*** The data Section Begins ***

-- ==== Sys2Proof/Machine/Operands.lean ====
section
/-! DEFINITION. Operands and table access: the byte operand `b` indexes `FREQ` (`COUNT`) or `CODE` (`ENCODE`)
(30_encoding.md R81), and `SEL` selects what the readback registers show (10_state.md R36, R49 to R52). -/

namespace Sys2Proof.Machine

/-- A byte value as an index of a 256-entry table: "used as is: no extension, no scaling and no shift" (R81). -/
def byteIndex (b : Byte) : Fin 256 := b.toFin

/-- `FREQ[b]` of a frequency table (10_state.md R24). -/
def freqOf (freq : Vector Word 256) (b : Byte) : Word := freq[byteIndex b]

/-- `CODE[b].bits` of a code table (10_state.md R29). -/
def codeOf (codes : Vector Bits 256) (b : Byte) : Bits := codes[byteIndex b]

/-- `FREQ[b]` (10_state.md R24). -/
def State.freqAt (s : State) (b : Byte) : Word := freqOf s.freq b

/-- `FREQ[b] <- v` (40_frequency.md R91). -/
def State.setFreq (s : State) (b : Byte) (v : Word) : State :=
  { s with freq := s.freq.set (byteIndex b) v }

/-- `CODE[b].bits` (10_state.md R29). -/
def State.codeAt (s : State) (b : Byte) : Bits := codeOf s.code b

/-- `CODE[b].len`, the length of `CODE[b].bits` (10_state.md R29, log 8). -/
def State.codeLen (s : State) (b : Byte) : Nat := (s.codeAt b).length

/-- `NNODES`, the number of valid arena entries (10_state.md R27, log 7). -/
def State.nnodes (s : State) : Nat := s.nodes.length

/-- `NODE[i]`, where it is valid (10_state.md R27). -/
def State.nodeAt (s : State) (i : NodeId) : Option Node := s.nodes[i.toNat]?

/-- `SEL[7:0]`, the byte that `FREQ_RD`, `CODE_LEN_RD` and `CODE_VAL_RDk` show; `SEL[8]` is ignored
(10_state.md R50, R51). -/
def State.selByte (s : State) : Byte := s.sel.extractLsb' 0 8

/-- The command word the pending command was accepted from (10_state.md R23, log 9). -/
def Pending.word : Pending → Word
  | .build => Sys2Proof.encode .build
  | .encode b => Sys2Proof.encode (.encode b)
  | .flush => Sys2Proof.encode .flush

end Sys2Proof.Machine
end

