-- ==== Sys2Proof/Machine/Build.lean ====
section
/-! DEFINITION. `BUILD`: its acceptance and its completion (41_tree_builder.md R107). -/

namespace Sys2Proof.Machine

/-- `BUILD` at acceptance (41_tree_builder.md R107): "it has no command-specific check". Its effect comes in the block's
completion step (45_control.md R147), `completeBuild`. -/
def execBuild (s : State) : Out := .next (accept .build (fun t => { t with pending := some .build }) s)

/-- What a completing `BUILD` writes once the tree is built (41_tree_builder.md R107). -/
def buildDone (t : Tree) (s : State) : State :=
  { s with
    nodes := t.nodes
    root := t.root
    code := genCodes t
    phase := .coded
    intStatus := s.intStatus ||| buildI
    pending := none }

/-- The completion of `BUILD` (41_tree_builder.md R107). An empty queue inside it is the fault `EMPTY_QUEUE` with the
pending command's word (R102, 60_exceptions.md R166). -/
def completeBuild (s : State) : State :=
  match buildTree s.freq with
  | none => raiseFault .emptyQueue Pending.build.word s
  | some t => buildDone t s

end Sys2Proof.Machine
end

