/-! ## Packing -/

/-- 00_scope.md R8: the byte built from a bit sequence of at most 8 bits. -/
def Obligations.PackPutsFirstBitHighest : Prop :=
  ∀ s : Bits, s.length ≤ 8 →
    (pack8 s).toNat = ((List.range 8).map fun i => (s.getD i false).toNat * 2 ^ (7 - i)).sum

/-- 43_bit_packer.md R126 and 20_memory.md R68: bit `s[i]` goes to byte `floor(i/8)` at position `7 - (i mod 8)`, in the
whole chunks and in the zero-padded last one. -/
def Obligations.StreamBitsLandMsbFirst : Prop :=
  ∀ s : Bits,
    (packedOutput s).length = (s.length + 7) / 8 ∧
    ∀ i, i < 8 * ((s.length + 7) / 8) →
      ∃ x, (packedOutput s)[i / 8]? = some x ∧ x.getLsbD (7 - i % 8) = s.getD i false

/-- 42_code_table.md R118: a code as a number, and its readback in eight registers. -/
def Obligations.CodeValueReadsLeftToRight : Prop :=
  ∀ (s : State) (k : Fin 8), s.phase ≠ .fault → s.codeLen s.selByte ≤ 255 →
    let code := s.codeAt s.selByte
    let value := ((List.range code.length).map fun i => (code.getD i false).toNat * 2 ^ (code.length - 1 - i)).sum
    (codeval code).toNat = value ∧
    ∃ v, memRead (0x060 + 4 * k.val) 4 s = .next (v, s) ∧ v.toNat = value / 2 ^ (32 * k.val) % 2 ^ 32

/-! ## Registers and the bus -/

/-- 10_state.md R39: the fields of `STATUS`, in a state whose `|OUTQ|` is at most 255; and the number of each error code,
which `STATUS[11:8]` shows (60_exceptions.md R161). -/
def Obligations.StatusFields : Prop :=
  (∀ s : State, s.outq.length ≤ 255 →
    memRead 0x004 4 s = .next (s.statusWord, s) ∧
    (s.statusWord.getLsbD 0 = true ↔ s.pending ≠ none) ∧ (s.statusWord.getLsbD 1 = true ↔ s.phase = .fault) ∧
    s.statusWord.extractLsb' 2 2 = s.phase.value ∧ s.statusWord.extractLsb' 4 4 = 0#4 ∧
    s.statusWord.extractLsb' 8 4 = s.errCode.value ∧ s.statusWord.extractLsb' 12 4 = 0#4 ∧
    (s.statusWord.extractLsb' 16 8).toNat = s.outq.length ∧ s.statusWord.extractLsb' 24 8 = 0#8) ∧
  State.reset.statusWord = 0#32 ∧
  ErrCode.none.value = 0#4 ∧ ErrCode.illegalCmd.value = 1#4 ∧ ErrCode.sequence.value = 2#4 ∧
  ErrCode.overrun.value = 3#4 ∧ ErrCode.missingCode.value = 4#4 ∧ ErrCode.freqOverflow.value = 5#4 ∧
  ErrCode.emptyQueue.value = 6#4

/-- 10_state.md R48: the fields of `PACK`, in a state with at most 7 bits in `ACC`. That bits [14:7] are `pack8(ACC)` is the
sentence the spec derives from R48 and 43_bit_packer.md R128: "The first pending bit is at bit 14, so `PACK[14:8] << 1`
is the byte that `FLUSH` would emit". -/
def Obligations.PackRegisterFields : Prop :=
  (∀ s : State, s.acc.length ≤ 7 →
    memRead 0x034 4 s = .next (s.packWord, s) ∧
    (s.packWord.extractLsb' 0 3).toNat = s.acc.length ∧ s.packWord.extractLsb' 3 5 = 0#5 ∧
    (∀ i, i < 7 → s.packWord.getLsbD (14 - i) = s.acc.getD i false) ∧ s.packWord.extractLsb' 15 17 = 0#17 ∧
    s.packWord.extractLsb' 7 8 = pack8 s.acc) ∧
  State.reset.packWord = 0#32

/-- 10_state.md R46, R50, R51, R52: the frequency readback in every phase, and outside FAULT the code length, the node
readbacks and `ROOT`, which shows the root with VALID = 1 in CODED and DONE alone. (In FAULT: `UnspecifiedReadsAreFreeDraws`.) -/
def Obligations.TableReadbacks : Prop :=
  ∀ s : State,
    memRead 0x044 4 s = .next (s.freqAt (s.sel.extractLsb' 0 8), s) ∧
    (s.phase ≠ .fault →
      (s.codeLen (s.sel.extractLsb' 0 8) ≤ 255 →
        ∃ v, memRead 0x048 4 s = .next (v, s) ∧ v.toNat = s.codeLen (s.sel.extractLsb' 0 8)) ∧
      (∀ b w, s.nodes[s.sel.toNat]? = some (.leaf b w) →
        memRead 0x04C 4 s = .next (0x80000000#32 ||| b.setWidth 32, s) ∧ memRead 0x050 4 s = .next (w, s)) ∧
      (∀ l r w, s.nodes[s.sel.toNat]? = some (.internal l r w) →
        memRead 0x04C 4 s = .next (0xC0000000#32 ||| (r.setWidth 32 <<< 17) ||| (l.setWidth 32 <<< 8), s) ∧
        memRead 0x050 4 s = .next (w, s)) ∧
      (s.nnodes ≤ s.sel.toNat → memRead 0x04C 4 s = .next (0#32, s) ∧ memRead 0x050 4 s = .next (0#32, s)) ∧
      (∀ r, s.root = some r → s.phase = .coded ∨ s.phase = .done →
        memRead 0x024 4 s = .next (0x80000000#32 ||| r.setWidth 32, s)) ∧
      (s.root = none ∨ s.phase = .count → memRead 0x024 4 s = .next (0#32, s)))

*** The data Section Ends ***

Your task:
Your answer must be a single number: the count of lines above that hold the word "packWord".

Solution:
5